Requirement → Take every line from the data that has the word "core" in it.

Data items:
--------------------------------------------------

/-- The code range a split fetches from: the task's CODE, or the partition's handler range (R382). -/
def codeRange (s : State) (t : Task) (handler : Bool) : Nat × Nat :=
  if handler then
    match s.part? t.part with
    | some p => match p.handler with
      | some (_, b, l) => (b, l)
      | none => (0, 0)
    | none => (0, 0)
  else (t.hdr.codeBase, t.hdr.codeLen)

/-- The bundle address of a PC (R232). -/
def bundleAddr (pc : Pc) : Nat := pc.toNat / 32 * 32

/-- The slot index of a PC (R232). -/
def slotIndex (pc : Pc) : Nat := pc.toNat % 32

/-- Fetches and checks the bundle of a PC for a block of task `t` on a core: UNDECLARED outside the code range (R93), a
missing entry is a packet (R137), PROTECTION without EXEC (R138) or at a peer (R499), LINK_UNREACHABLE where the home cannot be
reached (R496), then BUNDLE_HEADER (R230).  The
bytes come
from the home: the L1 holds only data (R122; log 34). -/
def State.fetch (s : State) (t : Task) (core : Nat) (handler : Bool) (pc : Pc) : Fetch :=
  let (b, l) := codeRange s t handler
  let a := bundleAddr pc
  if !(b ≤ a && a + 32 ≤ b + l) then .fault 0x06 pc.toNat
  else match s.translate t.part t.ctx a with
    | none => .miss
    | some p =>
      if !p.exec || isPeer p.pa then .fault 0x0A pc.toNat
      else if !s.reaches (coreDie core) (homeDie p.home p.pa) then .fault 0x19 pc.toNat
      else
        let w := BitVec.ofNat 256 (leOf (s.homeRead t.part p.pa 32))
        if !(bundleScOk w pc) then .fault 0x18 a else .ok w
where
  /-- The header is valid and the slot index is below SC (R230). -/
  bundleScOk (w : BitVec 256) (pc : Pc) : Bool :=
    let sc := (w.extractLsb' 0 2).toNat
    sc != 0 && w.extractLsb' 11 5 == 0 && slotIndex pc < sc

end Sys2Proof.Machine
end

--------------------------------------------------

Result of the exercise →
/-- Fetches and checks the bundle of a PC for a block of task `t` on a core: UNDECLARED outside the code range (R93), a
def State.fetch (s : State) (t : Task) (core : Nat) (handler : Bool) (pc : Pc) : Fetch :=
      else if !s.reaches (coreDie core) (homeDie p.home p.pa) then .fault 0x19 pc.toNat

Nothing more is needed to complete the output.